[[ Information given, beginning ]]

-- ==== Sys2Proof/Word.lean ====
section
/-! DEFINITION. The word and byte types (R8: 32-bit values; R51: an address names one byte of 8 bits). -/

namespace Sys2Proof

/-- A register value, an address while it is computed, a memory word, an instruction word (R8, R80). -/
abbrev Word := BitVec 32

/-- The unit one address names (R51). -/
abbrev Byte := BitVec 8

end Sys2Proof
end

[[ Information given, end ]]

**Work instruction**
Each line above with the string "address" in it should be located and copied.

**Exercise response**
/-! DEFINITION. The word and byte types (R8: 32-bit values; R51: an address names one byte of 8 bits). -/
/-- A register value, an address while it is computed, a memory word, an instruction word (R8, R80). -/
/-- The unit one address names (R51). -/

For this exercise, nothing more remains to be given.